Below is some data. Retype exactly the lines starting at the one with "match overfull cells with" and ending at the one with "let s := ((datas.zip".

> _Information provided_
_ _ _ _ _ _ _

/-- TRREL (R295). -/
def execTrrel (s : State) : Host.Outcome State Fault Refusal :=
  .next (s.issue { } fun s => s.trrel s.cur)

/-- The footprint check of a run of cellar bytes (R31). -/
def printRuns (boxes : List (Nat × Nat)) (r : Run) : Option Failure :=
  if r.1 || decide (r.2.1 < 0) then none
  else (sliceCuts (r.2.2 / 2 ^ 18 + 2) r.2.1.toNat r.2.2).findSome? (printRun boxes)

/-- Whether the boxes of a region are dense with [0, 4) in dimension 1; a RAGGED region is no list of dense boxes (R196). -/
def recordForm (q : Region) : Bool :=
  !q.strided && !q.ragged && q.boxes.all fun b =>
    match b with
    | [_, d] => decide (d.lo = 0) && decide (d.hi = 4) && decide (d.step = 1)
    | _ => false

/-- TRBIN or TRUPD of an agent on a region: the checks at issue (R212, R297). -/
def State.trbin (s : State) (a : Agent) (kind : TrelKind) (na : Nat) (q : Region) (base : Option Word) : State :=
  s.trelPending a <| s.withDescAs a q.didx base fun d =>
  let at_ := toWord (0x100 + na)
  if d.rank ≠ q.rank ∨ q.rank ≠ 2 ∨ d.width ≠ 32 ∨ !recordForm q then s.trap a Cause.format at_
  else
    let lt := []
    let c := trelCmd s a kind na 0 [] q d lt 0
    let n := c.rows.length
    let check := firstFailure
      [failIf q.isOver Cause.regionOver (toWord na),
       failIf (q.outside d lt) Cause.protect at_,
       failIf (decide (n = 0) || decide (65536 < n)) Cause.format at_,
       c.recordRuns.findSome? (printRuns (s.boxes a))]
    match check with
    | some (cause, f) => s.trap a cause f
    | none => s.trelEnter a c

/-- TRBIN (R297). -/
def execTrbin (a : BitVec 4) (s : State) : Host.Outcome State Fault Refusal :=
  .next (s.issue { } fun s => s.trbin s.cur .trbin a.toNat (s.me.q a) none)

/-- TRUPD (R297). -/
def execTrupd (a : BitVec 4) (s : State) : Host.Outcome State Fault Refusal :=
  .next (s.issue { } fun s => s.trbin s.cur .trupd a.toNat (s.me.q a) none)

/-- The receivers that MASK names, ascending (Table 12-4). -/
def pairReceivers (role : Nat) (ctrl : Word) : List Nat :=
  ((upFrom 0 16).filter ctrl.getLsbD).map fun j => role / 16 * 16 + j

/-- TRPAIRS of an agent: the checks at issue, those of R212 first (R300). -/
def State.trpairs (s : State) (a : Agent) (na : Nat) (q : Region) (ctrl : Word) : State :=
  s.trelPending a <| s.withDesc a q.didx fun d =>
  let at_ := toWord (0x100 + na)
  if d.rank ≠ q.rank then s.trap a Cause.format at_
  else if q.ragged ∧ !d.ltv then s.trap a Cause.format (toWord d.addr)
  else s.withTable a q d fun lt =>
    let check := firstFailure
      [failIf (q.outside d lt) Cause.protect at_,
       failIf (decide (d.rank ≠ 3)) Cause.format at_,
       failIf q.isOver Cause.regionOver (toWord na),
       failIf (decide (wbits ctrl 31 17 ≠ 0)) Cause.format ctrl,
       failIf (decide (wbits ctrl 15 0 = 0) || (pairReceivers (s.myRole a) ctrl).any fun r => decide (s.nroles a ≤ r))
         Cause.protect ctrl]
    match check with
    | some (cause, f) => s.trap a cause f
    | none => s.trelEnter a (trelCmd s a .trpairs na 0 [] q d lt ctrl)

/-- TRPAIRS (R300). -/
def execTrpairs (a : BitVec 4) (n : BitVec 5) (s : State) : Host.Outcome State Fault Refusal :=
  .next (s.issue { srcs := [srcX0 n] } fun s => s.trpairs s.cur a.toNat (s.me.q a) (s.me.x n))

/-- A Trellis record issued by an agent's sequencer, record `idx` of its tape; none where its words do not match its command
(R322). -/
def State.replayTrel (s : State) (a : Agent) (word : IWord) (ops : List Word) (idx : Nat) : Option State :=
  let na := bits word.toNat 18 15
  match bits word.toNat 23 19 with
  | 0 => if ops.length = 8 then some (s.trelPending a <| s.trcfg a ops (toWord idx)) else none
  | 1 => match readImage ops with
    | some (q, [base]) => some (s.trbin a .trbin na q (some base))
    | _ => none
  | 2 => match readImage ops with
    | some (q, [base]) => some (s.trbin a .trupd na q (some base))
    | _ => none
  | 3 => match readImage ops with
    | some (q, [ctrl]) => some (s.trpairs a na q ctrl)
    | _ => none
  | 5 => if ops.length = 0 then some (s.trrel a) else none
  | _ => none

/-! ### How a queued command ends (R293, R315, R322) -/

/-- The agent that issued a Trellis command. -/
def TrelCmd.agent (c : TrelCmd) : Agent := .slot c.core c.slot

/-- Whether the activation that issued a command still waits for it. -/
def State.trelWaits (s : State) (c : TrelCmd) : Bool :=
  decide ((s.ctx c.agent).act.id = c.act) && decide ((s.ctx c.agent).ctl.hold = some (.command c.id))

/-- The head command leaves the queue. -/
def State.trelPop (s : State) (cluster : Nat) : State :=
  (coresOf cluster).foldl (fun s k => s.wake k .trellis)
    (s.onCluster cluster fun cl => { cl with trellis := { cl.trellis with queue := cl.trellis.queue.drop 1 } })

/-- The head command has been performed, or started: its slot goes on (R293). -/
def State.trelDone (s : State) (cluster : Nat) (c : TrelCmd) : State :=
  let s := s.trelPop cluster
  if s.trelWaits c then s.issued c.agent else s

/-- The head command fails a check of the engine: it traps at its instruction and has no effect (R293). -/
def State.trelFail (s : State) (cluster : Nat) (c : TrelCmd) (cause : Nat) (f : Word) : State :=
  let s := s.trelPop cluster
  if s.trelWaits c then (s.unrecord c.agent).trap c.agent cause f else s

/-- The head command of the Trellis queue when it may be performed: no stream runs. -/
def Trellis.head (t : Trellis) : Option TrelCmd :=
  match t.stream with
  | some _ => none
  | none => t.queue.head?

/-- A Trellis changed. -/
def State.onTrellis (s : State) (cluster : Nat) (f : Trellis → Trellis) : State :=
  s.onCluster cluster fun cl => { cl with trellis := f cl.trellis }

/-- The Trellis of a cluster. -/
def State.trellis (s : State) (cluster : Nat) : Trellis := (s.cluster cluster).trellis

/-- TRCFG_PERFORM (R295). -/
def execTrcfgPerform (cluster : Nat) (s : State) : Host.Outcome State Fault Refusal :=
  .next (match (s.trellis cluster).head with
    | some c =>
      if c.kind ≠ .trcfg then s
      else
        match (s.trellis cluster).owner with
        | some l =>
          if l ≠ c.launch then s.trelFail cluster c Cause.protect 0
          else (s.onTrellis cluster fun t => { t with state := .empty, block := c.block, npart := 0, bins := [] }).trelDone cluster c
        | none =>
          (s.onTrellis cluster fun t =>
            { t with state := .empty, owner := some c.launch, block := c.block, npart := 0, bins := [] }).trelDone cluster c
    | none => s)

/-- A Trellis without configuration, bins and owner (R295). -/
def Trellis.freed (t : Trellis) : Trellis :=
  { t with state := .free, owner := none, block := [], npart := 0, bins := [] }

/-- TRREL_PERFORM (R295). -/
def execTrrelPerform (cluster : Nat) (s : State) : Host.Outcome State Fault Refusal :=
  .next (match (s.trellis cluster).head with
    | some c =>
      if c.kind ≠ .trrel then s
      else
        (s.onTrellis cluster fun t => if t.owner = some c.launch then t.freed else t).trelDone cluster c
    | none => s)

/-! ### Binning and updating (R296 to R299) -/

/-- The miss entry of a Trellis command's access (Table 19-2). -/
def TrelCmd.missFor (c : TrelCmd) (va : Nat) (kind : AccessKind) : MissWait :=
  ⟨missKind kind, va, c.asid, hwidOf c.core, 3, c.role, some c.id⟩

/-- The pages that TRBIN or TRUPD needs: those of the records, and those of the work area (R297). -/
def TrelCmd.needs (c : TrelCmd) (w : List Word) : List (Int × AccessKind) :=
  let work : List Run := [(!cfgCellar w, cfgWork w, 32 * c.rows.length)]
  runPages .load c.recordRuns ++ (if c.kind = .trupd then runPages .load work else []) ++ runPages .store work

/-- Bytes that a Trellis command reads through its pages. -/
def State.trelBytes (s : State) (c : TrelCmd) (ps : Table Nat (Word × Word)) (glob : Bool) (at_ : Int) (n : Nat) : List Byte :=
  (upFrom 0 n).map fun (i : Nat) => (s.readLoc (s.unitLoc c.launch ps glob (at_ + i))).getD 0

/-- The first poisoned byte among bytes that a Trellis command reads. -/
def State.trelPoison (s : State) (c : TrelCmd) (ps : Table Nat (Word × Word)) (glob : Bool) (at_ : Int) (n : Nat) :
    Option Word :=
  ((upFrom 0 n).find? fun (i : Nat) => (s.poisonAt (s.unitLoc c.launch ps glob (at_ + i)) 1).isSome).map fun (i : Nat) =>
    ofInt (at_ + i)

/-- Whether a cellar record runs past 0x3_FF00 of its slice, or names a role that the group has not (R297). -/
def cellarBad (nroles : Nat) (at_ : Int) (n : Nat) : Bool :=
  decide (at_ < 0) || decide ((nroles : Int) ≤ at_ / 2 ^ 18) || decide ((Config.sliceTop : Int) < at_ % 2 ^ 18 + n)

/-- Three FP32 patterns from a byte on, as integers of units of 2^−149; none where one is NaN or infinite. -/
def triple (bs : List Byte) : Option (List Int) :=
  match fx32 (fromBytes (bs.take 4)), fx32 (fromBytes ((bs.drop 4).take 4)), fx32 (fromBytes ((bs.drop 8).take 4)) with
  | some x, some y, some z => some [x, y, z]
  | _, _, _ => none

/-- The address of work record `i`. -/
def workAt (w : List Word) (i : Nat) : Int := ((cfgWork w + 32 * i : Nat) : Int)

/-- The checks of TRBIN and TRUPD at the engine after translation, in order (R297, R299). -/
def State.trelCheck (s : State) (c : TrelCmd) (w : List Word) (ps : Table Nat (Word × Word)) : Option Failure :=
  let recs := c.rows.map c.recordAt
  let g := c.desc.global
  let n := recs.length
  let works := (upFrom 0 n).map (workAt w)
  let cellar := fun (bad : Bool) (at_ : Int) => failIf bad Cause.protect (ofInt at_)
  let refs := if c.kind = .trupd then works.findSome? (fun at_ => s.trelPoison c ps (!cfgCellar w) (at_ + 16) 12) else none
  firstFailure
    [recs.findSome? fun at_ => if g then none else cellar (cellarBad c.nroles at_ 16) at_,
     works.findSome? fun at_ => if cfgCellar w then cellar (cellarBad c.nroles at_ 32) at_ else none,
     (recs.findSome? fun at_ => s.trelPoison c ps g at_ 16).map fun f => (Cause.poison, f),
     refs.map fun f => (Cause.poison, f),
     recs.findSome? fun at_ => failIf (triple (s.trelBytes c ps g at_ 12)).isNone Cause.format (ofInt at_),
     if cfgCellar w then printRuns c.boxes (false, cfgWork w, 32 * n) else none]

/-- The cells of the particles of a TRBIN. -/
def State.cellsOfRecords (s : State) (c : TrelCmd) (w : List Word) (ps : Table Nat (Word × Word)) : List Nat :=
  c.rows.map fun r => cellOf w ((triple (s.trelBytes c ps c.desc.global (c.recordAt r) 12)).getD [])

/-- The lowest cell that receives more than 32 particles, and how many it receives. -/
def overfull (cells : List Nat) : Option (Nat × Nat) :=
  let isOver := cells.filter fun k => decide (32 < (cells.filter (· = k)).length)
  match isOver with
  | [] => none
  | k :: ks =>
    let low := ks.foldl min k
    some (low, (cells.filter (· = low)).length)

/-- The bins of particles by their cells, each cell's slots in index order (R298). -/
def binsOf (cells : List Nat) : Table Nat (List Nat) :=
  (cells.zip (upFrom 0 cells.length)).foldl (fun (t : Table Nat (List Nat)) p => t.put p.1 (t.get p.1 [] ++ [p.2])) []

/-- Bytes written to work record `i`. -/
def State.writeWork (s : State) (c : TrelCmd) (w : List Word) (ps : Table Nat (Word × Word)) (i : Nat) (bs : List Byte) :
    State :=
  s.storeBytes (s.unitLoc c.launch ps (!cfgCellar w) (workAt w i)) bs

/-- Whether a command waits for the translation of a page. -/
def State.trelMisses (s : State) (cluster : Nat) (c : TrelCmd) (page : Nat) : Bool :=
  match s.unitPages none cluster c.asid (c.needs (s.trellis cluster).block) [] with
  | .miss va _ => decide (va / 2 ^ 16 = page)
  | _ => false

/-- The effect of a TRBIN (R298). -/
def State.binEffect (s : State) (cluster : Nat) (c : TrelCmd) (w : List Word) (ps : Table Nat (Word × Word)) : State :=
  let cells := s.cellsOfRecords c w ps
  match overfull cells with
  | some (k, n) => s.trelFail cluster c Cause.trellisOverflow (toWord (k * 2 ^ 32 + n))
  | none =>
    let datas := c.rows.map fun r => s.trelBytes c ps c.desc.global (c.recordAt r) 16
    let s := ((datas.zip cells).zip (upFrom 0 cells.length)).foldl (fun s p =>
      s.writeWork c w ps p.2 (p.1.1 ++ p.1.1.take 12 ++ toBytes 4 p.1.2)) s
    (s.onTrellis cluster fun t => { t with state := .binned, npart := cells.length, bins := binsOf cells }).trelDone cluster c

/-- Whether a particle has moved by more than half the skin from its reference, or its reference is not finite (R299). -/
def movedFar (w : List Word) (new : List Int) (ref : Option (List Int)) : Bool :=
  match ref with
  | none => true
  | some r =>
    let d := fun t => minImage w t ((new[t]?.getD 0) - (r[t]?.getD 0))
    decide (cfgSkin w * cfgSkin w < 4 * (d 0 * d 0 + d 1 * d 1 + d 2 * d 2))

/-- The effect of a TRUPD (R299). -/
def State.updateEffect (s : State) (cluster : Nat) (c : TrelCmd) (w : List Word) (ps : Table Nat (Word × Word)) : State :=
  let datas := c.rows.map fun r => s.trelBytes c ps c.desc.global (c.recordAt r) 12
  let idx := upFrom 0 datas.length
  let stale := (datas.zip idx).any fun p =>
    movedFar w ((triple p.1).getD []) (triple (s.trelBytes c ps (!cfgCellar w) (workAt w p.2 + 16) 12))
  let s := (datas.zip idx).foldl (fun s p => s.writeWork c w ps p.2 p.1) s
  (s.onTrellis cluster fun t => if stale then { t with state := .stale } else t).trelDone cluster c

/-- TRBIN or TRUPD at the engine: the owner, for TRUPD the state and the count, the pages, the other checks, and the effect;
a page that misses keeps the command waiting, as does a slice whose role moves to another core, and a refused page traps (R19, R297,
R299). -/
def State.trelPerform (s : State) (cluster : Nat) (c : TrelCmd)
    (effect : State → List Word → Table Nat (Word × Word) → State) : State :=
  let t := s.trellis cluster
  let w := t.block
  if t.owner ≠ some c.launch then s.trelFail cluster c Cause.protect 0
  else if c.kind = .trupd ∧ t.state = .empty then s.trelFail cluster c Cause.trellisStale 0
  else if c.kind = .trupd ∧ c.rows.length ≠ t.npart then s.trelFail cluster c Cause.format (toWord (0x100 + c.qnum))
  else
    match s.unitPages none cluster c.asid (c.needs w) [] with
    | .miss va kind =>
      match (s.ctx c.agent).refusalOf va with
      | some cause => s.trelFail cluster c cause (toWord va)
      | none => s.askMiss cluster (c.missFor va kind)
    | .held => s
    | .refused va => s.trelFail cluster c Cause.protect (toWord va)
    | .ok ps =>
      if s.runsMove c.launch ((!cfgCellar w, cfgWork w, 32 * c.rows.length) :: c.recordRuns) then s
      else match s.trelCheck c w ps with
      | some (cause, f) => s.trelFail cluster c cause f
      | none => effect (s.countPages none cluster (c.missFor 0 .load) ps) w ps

_ _ _ _ _ _ _

> _Exercise result_
  match overfull cells with
  | some (k, n) => s.trelFail cluster c Cause.trellisOverflow (toWord (k * 2 ^ 32 + n))
  | none =>
    let datas := c.rows.map fun r => s.trelBytes c ps c.desc.global (c.recordAt r) 16
    let s := ((datas.zip cells).zip (upFrom 0 cells.length)).foldl (fun s p =>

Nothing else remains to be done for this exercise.